Jewish Artist to Pull Artwork From Swiss Museum Housing Personal Collection of Nazi Arms Dealer
A Jewish artist wrote in an open letter on Wednesday that she wants her works taken down from display at an art museum in Switzerland over its decision to permanently house a Nazi arms dealer’s personal collection.
Swiss painter, sculptor and author Miriam Cahn also said she wants to buy her art back from the museum Kunsthaus Zurich, where her work has been on display since the 1980s.
“I no longer want to be represented in this Zurich Kunsthaus and would like to withdraw all of my work. … I will buy them back at the original price of the purchase,” the artist, 72, wrote in a German-language open letter to the museum that was published by the Jewish weekly magazine Tachles. She further told the museum, “Buying art doesn’t whitewash you. Collecting art doesn’t make you a better human being.”
Cahn’s works are currently featured inside the Museum of Modern Art in New York City and exhibitions of her work were held last year in Basel, Munich and Paris, among other locations, Tachles reported.

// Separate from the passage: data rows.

-- ==== Sys2Proof/Laws/Bits.lean ====
section
/-! SUPPORT. Laws of bit fields: a field reads back what was put into it, and leaves every disjoint field as it was. -/

namespace Sys2Proof.Machine

theorem bits_eq (n lo w : Nat) : bits n lo w = n / 2 ^ lo % 2 ^ w := by rw [bits, Nat.shiftRight_eq_div_pow]

theorem bits_lt (n lo w : Nat) : bits n lo w < 2 ^ w := Nat.mod_lt _ (Nat.two_pow_pos w)

theorem testBit_bits (n lo w i : Nat) : (bits n lo w).testBit i = (decide (i < w) && n.testBit (lo + i)) := by
  rw [bits, Nat.testBit_mod_two_pow, Nat.testBit_shiftRight]

theorem testBit_putBits (n lo w v i : Nat) : (putBits n lo w v).testBit i =
    if i < lo then n.testBit i else if i < lo + w then v.testBit (i - lo) else n.testBit i := by
  have e : putBits n lo w v = 2 ^ lo * (2 ^ w * (n >>> (lo + w)) + v % 2 ^ w) + n % 2 ^ lo := by
    rw [putBits, Nat.pow_add]
    ring
  rw [e, Nat.testBit_two_pow_mul_add _ (Nat.mod_lt _ (Nat.two_pow_pos lo))]
  split
  · rename_i h
    rw [Nat.testBit_mod_two_pow]
    simp [h]
  · rename_i h
    rw [Nat.testBit_two_pow_mul_add _ (Nat.mod_lt _ (Nat.two_pow_pos w))]
    by_cases hw : i - lo < w
    · rw [if_pos hw, if_pos (by omega), Nat.testBit_mod_two_pow]
      simp [hw]
    · rw [if_neg hw, if_neg (by omega), Nat.testBit_shiftRight]
      congr 1
      omega

/-- A field holds the value put into it, modulo its width. -/
theorem bits_putBits_self (n lo w v : Nat) : bits (putBits n lo w v) lo w = v % 2 ^ w := by
  apply Nat.eq_of_testBit_eq
  intro i
  rw [testBit_bits, testBit_putBits, Nat.testBit_mod_two_pow]
  by_cases h : i < w
  · simp [h]
  · simp [h]

/-- A field that lies wholly below or above another is as it was. -/
theorem bits_putBits_ne (n lo w v lo' w' : Nat) (h : lo' + w' ≤ lo ∨ lo + w ≤ lo') :
    bits (putBits n lo w v) lo' w' = bits n lo' w' := by
  apply Nat.eq_of_testBit_eq
  intro i
  rw [testBit_bits, testBit_bits, testBit_putBits]
  by_cases hi : i < w'
  · simp only [hi, decide_true, Bool.true_and]
    rcases h with h | h
    · rw [if_pos (by omega)]
    · rw [if_neg (by omega), if_neg (by omega)]
  · simp [hi]

theorem putBits_lt (n lo w v m : Nat) (hn : n < 2 ^ m) (h : lo + w ≤ m) : putBits n lo w v < 2 ^ m := by
  apply Nat.lt_pow_two_of_testBit
  intro i hi
  rw [testBit_putBits, if_neg (by omega), if_neg (by omega)]
  exact Nat.testBit_lt_two_pow (lt_of_lt_of_le hn (Nat.pow_le_pow_right (by omega) hi))

/-- A field of a register word reads back what was put into it. -/
theorem fget_fput_self (w : Word) (f : Fld) (v : Nat) (h : f.lo + f.w ≤ 64) : fget (fput w f v) f = v % 2 ^ f.w := by
  rw [fget, fput, BitVec.toNat_ofNat, Nat.mod_eq_of_lt (putBits_lt _ _ _ _ _ w.isLt h), bits_putBits_self]

/-- A disjoint field of a register word is as it was. -/
theorem fget_fput_ne (w : Word) (f g : Fld) (v : Nat) (h : f.lo + f.w ≤ 64)
    (hd : g.lo + g.w ≤ f.lo ∨ f.lo + f.w ≤ g.lo) : fget (fput w f v) g = fget w g := by
  rw [fget, fput, BitVec.toNat_ofNat, Nat.mod_eq_of_lt (putBits_lt _ _ _ _ _ w.isLt h), bits_putBits_ne _ _ _ _ _ _ hd, fget]

theorem fget_lt (w : Word) (f : Fld) : fget w f < 2 ^ f.w := bits_lt _ _ _

end Sys2Proof.Machine
end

Since October, Kunsthaus Zurich, one of Switzerland’s largest museums, has showcased more than 200 works from the private art collection of businessman Emil Buhrle. The German-born industrialist, who died in 1956, become wealthy by selling weapons to both the Nazis and the Allies during World War II, and then used his fortune to buy around 600 works of art, according to AFP. The museum decided to permanently house his collection of art after it was previously displayed at a private museum near Zurich.
The Buhrle Foundation confirmed that 13 paintings bought by the arms dealer, who was also a Swiss citizen, were originally owned by Jews in France and stolen by the Nazis. Following a number of legal battles in court, Buhrle returned the stolen pieces to their original owners in the 1940s but then repurchased nine of them, the foundation said. AFP said that some question the origins of other works in the collection, which include paintings by Manet, Degas, Cezanne, Monet, Renoir, Gaugin and Picasso.
Last week, the Buhrle Foundation announced that research conducted over the past two decades have not found “problematic provenance” for any of the works in the Buhrle collection. The collection’s director Lukas Gloor insisted at a press conference that Buhrle “has not left us a collection of Nazi art.”
Kunsthaus said a team of independent experts will review the origins of the artworks in the collection. A museum spokesperson also told AFP that Cahn has yet to submit an official request to “withdraw” or “buy back” her work.